== Provided data

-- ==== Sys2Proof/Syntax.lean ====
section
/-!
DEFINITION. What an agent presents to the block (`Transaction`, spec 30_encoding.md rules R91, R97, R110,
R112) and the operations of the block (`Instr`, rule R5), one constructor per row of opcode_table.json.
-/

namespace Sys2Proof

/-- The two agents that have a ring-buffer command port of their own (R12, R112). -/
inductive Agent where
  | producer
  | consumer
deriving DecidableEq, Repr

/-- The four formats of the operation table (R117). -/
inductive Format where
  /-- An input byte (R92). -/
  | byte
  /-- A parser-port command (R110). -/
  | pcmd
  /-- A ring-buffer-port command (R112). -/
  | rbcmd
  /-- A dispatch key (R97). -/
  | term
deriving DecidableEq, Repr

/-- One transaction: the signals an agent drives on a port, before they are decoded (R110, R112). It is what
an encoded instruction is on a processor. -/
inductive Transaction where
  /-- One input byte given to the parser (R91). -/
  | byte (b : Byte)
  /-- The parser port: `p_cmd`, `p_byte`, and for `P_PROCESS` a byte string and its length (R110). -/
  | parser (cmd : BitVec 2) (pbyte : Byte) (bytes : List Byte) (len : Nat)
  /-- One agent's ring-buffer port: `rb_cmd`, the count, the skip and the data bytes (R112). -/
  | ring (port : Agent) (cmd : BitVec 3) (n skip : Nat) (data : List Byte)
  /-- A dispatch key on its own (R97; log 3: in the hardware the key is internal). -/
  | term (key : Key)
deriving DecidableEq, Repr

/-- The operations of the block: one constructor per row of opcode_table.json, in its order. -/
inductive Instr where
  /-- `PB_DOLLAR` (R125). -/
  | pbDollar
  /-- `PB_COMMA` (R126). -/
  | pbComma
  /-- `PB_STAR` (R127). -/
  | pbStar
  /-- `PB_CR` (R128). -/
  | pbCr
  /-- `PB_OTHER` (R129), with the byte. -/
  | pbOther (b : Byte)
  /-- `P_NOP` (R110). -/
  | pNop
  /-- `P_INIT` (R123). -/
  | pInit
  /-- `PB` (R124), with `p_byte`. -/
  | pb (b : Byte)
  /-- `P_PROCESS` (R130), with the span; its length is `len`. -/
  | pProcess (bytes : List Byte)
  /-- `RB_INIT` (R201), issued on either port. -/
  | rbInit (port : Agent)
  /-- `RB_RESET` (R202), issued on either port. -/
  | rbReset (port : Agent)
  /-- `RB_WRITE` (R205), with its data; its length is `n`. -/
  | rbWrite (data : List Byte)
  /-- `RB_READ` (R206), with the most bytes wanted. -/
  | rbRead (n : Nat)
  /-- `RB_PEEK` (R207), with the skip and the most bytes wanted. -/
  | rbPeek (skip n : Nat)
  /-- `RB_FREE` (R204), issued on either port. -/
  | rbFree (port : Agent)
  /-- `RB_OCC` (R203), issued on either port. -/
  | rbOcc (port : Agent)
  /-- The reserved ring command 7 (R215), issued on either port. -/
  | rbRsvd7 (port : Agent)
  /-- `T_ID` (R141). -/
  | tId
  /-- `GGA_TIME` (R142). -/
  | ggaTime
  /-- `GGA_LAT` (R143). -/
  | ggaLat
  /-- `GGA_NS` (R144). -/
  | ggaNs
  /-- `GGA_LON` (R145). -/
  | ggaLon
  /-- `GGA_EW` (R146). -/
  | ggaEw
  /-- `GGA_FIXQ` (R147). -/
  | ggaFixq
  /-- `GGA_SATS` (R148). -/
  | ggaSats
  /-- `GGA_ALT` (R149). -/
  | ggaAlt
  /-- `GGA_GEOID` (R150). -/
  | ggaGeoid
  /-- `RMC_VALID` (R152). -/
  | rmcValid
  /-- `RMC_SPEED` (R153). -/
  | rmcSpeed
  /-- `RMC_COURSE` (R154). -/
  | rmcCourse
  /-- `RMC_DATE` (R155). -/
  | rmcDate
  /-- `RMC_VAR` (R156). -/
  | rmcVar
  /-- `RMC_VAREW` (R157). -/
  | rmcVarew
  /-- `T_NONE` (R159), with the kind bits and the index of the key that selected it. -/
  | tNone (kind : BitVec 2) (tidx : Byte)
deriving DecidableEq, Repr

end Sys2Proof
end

====
== Provided data

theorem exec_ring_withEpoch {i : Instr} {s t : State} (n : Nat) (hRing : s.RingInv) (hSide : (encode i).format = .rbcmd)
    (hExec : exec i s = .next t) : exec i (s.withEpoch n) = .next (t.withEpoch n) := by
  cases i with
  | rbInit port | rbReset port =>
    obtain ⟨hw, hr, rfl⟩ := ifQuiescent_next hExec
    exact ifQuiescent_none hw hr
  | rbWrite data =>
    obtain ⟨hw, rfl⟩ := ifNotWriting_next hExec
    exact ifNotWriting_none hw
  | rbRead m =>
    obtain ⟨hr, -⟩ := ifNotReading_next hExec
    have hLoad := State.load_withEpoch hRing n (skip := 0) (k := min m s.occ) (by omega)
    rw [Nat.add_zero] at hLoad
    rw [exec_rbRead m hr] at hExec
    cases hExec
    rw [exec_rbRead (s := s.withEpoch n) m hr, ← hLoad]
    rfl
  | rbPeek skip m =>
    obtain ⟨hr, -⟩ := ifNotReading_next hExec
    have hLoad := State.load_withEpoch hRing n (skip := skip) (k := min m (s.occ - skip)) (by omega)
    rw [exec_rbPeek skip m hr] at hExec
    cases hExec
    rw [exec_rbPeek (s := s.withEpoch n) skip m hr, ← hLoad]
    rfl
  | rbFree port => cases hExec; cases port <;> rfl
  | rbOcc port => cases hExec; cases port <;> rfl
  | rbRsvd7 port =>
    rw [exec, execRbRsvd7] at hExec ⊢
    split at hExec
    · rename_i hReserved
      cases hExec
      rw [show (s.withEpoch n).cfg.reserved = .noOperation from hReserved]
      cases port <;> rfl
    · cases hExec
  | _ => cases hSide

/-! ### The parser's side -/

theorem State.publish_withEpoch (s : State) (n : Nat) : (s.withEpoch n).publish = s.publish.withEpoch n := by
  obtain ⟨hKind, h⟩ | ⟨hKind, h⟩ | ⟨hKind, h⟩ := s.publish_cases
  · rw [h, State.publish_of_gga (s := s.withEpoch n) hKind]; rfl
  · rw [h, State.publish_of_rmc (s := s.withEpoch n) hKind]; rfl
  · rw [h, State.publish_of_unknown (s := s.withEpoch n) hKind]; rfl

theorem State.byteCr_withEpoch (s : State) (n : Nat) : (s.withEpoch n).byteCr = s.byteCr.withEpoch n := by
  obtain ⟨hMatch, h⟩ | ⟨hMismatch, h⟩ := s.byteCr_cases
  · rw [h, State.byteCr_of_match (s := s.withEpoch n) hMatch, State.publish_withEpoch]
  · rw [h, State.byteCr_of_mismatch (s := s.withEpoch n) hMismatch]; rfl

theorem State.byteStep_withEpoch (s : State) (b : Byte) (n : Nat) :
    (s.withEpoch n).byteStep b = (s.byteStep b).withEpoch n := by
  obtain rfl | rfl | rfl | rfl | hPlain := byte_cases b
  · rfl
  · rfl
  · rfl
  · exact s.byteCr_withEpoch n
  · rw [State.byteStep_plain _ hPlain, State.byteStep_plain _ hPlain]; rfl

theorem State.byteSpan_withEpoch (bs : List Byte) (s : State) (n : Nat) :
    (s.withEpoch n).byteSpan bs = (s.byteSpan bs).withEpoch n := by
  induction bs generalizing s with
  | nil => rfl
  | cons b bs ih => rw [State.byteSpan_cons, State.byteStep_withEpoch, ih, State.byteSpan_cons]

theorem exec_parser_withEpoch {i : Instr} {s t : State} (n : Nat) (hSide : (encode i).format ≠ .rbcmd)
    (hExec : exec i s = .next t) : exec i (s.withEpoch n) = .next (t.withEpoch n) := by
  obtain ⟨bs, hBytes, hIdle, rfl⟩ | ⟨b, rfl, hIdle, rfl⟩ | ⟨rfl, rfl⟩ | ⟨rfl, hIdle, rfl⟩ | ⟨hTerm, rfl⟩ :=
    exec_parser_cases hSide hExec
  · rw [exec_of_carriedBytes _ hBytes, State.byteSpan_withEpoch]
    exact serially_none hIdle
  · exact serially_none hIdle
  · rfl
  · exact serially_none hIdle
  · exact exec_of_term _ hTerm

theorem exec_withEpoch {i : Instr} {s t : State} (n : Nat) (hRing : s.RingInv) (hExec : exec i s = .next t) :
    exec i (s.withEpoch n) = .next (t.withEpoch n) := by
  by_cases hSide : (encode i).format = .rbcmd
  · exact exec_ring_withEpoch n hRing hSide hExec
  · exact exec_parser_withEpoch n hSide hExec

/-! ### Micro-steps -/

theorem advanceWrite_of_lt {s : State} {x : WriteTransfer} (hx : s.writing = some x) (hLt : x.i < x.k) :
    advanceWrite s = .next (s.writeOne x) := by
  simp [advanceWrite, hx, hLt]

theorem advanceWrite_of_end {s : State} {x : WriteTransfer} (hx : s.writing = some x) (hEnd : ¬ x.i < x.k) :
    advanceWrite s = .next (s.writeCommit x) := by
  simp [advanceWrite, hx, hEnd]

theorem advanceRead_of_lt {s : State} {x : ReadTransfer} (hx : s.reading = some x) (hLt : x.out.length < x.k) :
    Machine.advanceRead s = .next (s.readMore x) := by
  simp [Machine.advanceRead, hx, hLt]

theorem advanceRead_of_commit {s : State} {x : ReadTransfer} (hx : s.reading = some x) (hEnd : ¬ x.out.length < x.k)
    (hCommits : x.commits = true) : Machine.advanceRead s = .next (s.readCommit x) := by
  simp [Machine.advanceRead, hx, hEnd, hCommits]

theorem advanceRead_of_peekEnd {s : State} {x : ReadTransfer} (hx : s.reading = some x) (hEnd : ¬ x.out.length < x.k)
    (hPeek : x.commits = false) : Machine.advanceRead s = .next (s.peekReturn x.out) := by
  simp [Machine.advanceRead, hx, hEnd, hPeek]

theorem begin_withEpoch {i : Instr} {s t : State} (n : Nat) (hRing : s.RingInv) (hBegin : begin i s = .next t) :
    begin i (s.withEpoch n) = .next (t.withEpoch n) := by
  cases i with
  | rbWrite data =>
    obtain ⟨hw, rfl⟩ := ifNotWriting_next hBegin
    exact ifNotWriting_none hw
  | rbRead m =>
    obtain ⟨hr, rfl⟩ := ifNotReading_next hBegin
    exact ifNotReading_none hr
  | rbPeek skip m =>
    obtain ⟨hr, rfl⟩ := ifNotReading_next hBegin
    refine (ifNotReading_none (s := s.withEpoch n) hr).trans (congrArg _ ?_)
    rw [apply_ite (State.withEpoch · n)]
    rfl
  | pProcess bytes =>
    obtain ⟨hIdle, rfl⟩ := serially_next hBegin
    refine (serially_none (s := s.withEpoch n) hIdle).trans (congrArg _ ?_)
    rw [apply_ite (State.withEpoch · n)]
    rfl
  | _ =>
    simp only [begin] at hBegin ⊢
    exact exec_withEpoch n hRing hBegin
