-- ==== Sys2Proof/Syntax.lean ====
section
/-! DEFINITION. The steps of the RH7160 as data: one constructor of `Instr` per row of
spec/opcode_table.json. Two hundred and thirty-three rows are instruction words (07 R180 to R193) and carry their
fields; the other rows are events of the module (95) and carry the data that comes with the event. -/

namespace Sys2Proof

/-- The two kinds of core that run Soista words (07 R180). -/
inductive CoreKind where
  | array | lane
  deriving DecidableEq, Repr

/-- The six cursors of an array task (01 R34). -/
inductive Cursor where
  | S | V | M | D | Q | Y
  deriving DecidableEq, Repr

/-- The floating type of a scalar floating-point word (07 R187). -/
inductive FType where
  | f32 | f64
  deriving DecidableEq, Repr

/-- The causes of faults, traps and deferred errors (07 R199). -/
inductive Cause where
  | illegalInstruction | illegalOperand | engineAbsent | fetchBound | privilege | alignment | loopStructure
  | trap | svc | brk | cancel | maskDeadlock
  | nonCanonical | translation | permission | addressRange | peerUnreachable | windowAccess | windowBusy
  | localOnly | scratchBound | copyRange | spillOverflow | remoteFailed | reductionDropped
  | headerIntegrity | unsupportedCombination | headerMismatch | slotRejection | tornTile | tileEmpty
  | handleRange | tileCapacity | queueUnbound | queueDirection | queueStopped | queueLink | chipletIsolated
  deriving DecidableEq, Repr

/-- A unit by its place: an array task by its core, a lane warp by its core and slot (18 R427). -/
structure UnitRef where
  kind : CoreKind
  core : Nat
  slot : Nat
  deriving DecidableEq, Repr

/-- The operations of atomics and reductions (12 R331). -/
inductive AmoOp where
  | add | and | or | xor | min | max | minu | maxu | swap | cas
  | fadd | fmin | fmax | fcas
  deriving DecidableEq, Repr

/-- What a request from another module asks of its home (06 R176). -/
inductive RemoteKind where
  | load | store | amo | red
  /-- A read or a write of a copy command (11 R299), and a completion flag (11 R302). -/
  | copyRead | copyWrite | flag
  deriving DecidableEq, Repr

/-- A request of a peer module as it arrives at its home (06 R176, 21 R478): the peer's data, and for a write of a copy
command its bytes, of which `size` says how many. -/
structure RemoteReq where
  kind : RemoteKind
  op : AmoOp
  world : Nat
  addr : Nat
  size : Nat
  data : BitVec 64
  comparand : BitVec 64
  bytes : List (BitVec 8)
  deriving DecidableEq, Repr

====
== Provided data

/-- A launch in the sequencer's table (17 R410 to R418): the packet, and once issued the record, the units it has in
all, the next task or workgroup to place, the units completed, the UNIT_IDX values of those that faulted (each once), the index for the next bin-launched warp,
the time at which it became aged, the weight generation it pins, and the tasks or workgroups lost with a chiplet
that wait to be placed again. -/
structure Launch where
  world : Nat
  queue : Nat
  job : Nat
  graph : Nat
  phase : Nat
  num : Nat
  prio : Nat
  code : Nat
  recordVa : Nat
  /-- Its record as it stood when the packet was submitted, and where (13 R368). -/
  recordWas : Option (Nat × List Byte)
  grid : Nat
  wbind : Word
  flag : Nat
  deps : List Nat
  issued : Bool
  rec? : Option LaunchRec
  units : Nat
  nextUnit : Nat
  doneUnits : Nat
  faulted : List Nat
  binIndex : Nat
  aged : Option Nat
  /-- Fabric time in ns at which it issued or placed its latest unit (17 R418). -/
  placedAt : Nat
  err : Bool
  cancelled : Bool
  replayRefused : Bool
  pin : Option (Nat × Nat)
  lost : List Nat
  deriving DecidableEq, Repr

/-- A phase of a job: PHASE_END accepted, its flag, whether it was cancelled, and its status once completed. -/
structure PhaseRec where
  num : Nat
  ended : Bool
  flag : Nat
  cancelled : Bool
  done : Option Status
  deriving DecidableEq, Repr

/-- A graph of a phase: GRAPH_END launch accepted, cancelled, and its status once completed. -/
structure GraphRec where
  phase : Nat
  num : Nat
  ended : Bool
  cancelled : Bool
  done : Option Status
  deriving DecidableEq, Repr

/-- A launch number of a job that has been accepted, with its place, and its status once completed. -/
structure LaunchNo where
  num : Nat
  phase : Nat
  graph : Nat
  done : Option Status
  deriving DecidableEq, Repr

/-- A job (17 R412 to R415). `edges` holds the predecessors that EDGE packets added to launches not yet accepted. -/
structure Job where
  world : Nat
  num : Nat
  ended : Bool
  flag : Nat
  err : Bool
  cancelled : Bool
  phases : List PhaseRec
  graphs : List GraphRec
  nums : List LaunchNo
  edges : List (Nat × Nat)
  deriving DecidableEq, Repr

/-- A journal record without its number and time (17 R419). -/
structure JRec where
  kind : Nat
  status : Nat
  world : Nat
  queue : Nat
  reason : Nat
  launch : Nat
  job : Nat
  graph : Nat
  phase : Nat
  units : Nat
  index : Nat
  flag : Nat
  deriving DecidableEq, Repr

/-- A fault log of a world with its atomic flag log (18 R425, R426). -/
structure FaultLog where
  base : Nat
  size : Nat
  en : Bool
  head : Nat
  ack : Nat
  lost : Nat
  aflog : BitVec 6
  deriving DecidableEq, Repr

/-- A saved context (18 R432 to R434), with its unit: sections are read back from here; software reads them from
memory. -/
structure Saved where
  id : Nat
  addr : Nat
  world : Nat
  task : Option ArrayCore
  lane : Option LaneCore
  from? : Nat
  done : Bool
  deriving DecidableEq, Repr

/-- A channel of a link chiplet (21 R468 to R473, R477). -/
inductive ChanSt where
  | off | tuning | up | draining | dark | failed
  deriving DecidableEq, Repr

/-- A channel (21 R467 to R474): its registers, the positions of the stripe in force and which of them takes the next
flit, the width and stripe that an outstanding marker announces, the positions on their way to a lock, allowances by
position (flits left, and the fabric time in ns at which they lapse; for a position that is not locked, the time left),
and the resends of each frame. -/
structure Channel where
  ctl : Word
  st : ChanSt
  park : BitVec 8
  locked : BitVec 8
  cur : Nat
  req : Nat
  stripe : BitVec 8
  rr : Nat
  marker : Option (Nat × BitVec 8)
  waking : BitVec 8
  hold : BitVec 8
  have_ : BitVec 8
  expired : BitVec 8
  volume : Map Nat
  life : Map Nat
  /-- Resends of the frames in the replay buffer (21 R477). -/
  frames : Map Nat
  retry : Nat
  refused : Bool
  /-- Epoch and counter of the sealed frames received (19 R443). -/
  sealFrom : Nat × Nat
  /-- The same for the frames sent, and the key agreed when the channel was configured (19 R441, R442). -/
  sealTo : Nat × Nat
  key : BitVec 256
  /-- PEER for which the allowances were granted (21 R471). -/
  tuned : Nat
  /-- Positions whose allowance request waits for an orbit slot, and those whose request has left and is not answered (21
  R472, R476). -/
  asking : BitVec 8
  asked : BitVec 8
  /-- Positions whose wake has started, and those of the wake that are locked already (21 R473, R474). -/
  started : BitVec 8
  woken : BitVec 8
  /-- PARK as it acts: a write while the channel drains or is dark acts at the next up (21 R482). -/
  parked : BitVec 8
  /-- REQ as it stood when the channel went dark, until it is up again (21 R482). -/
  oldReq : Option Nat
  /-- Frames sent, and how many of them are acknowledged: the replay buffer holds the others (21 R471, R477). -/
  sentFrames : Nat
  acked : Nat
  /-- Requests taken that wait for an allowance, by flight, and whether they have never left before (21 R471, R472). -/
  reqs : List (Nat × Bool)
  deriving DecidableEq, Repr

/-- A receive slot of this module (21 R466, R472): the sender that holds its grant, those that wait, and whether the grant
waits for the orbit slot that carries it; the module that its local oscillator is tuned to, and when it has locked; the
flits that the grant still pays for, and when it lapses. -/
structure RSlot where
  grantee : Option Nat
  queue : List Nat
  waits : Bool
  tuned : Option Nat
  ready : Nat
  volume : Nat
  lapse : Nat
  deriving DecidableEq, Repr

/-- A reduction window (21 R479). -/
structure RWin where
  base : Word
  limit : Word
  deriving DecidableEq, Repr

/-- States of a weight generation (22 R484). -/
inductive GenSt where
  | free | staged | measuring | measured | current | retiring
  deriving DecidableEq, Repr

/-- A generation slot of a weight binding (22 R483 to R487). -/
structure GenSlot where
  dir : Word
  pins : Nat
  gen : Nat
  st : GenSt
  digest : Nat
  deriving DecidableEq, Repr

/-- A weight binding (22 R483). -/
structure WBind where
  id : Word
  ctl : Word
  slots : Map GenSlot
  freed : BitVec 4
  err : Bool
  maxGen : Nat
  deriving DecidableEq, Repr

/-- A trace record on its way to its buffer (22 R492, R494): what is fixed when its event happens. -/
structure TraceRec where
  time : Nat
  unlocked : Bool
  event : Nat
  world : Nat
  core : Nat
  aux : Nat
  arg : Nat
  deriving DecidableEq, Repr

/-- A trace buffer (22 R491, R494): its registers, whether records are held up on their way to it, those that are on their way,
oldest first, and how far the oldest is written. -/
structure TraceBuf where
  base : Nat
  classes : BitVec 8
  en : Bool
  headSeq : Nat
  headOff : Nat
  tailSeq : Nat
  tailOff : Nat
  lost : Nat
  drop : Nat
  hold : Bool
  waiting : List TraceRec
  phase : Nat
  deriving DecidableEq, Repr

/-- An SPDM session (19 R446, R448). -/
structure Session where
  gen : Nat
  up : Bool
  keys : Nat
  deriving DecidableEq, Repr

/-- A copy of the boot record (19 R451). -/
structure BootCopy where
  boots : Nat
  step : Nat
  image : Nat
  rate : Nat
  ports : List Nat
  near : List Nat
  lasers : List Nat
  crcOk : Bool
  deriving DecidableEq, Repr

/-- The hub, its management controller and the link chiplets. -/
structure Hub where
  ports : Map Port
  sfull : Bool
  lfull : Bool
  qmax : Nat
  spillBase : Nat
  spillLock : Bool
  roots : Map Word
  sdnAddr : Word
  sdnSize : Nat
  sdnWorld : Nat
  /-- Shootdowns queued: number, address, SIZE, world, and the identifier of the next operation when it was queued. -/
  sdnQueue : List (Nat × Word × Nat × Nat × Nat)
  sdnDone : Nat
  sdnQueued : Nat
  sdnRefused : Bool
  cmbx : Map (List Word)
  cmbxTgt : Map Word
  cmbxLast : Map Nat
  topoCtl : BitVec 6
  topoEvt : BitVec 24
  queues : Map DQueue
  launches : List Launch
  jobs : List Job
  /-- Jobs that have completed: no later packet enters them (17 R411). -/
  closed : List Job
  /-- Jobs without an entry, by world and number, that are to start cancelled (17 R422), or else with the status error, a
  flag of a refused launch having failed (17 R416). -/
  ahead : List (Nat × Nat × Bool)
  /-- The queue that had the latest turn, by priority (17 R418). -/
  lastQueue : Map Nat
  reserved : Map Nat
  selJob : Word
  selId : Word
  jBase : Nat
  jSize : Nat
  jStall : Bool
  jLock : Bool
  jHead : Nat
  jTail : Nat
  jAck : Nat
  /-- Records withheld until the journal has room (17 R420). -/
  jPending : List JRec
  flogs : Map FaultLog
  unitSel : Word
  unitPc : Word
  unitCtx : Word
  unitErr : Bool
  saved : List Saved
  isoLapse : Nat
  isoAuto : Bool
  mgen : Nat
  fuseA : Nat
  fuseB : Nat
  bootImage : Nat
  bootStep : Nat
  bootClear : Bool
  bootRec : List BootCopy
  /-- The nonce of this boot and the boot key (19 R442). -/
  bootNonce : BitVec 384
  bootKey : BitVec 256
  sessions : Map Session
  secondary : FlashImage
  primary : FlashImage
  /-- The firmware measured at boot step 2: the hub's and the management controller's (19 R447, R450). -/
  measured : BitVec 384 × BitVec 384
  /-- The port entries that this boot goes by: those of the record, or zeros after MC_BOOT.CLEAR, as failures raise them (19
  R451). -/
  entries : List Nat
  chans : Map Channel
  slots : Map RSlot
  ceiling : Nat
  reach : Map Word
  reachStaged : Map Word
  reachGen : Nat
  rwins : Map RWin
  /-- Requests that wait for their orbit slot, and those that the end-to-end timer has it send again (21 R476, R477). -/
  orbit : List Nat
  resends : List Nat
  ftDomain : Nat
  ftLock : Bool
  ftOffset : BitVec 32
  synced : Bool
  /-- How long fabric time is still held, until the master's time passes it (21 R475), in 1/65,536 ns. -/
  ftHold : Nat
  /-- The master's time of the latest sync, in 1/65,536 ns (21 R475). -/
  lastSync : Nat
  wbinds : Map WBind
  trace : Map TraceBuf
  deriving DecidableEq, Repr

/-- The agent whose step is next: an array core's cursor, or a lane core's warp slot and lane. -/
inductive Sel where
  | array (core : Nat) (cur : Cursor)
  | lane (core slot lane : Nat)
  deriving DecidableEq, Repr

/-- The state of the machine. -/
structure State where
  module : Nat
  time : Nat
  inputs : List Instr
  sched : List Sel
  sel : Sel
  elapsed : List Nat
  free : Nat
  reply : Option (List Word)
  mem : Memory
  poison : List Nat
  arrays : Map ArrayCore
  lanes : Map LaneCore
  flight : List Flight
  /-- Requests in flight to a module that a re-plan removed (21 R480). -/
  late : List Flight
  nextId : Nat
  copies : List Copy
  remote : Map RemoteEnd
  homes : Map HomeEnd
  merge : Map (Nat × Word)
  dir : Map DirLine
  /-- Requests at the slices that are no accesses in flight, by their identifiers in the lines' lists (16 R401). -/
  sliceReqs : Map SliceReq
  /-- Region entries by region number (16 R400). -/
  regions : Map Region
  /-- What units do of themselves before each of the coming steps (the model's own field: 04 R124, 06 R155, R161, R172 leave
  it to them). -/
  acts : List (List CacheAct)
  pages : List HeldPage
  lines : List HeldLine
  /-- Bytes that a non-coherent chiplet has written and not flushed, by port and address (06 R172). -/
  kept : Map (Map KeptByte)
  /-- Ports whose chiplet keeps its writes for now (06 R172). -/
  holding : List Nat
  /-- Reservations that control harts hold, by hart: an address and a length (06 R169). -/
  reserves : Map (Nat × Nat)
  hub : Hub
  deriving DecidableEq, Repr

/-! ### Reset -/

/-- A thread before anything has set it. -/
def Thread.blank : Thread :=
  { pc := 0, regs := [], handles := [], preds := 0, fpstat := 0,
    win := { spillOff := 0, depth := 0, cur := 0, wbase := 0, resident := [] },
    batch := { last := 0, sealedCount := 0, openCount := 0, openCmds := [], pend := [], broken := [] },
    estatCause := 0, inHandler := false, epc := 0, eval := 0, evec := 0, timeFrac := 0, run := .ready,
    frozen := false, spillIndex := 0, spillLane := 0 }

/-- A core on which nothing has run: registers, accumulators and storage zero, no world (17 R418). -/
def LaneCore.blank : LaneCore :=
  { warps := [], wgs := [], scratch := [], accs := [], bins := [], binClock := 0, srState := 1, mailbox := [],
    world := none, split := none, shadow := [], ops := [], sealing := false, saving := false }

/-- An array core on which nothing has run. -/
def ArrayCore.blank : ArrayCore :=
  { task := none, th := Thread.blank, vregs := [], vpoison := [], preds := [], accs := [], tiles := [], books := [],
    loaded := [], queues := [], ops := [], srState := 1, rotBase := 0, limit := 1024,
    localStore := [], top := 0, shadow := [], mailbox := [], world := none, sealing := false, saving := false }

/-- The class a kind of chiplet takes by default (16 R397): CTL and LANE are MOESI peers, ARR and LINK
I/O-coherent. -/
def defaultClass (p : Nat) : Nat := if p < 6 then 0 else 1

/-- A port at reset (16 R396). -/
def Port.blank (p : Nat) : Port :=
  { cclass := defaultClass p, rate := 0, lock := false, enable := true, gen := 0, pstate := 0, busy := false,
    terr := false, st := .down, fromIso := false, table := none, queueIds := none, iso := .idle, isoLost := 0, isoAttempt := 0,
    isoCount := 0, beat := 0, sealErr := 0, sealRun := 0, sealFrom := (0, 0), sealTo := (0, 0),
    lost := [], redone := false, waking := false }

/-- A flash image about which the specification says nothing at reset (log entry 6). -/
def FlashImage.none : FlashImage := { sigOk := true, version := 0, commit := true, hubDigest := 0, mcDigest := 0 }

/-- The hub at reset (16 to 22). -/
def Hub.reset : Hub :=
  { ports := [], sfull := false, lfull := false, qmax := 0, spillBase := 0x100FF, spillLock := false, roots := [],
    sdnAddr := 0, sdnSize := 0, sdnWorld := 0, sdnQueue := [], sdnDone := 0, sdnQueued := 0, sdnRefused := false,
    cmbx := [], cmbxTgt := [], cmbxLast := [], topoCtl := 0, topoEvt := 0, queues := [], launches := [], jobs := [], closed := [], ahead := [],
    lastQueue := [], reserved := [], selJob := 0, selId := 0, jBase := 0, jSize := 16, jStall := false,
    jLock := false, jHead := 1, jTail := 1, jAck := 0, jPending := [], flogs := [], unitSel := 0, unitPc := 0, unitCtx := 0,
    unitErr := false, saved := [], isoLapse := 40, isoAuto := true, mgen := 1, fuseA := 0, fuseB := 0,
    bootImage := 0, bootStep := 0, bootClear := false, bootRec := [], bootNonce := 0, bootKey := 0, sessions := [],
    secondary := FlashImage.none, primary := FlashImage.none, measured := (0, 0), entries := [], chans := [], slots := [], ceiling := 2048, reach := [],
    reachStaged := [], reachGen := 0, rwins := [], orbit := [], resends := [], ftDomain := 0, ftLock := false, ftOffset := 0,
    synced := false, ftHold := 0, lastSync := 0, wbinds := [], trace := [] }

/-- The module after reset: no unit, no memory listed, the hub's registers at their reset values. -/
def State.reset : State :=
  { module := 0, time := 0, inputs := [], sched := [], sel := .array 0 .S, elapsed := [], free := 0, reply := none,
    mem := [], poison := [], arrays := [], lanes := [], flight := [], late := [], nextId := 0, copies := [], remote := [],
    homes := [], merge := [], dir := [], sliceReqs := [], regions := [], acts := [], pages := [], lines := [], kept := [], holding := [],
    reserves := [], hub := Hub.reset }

====

• _How to complete this task_
Copy all lines from the entries that contain the word "journal".

• _Reply_
/-- A journal record without its number and time (17 R419). -/
  /-- Records withheld until the journal has room (17 R420). -/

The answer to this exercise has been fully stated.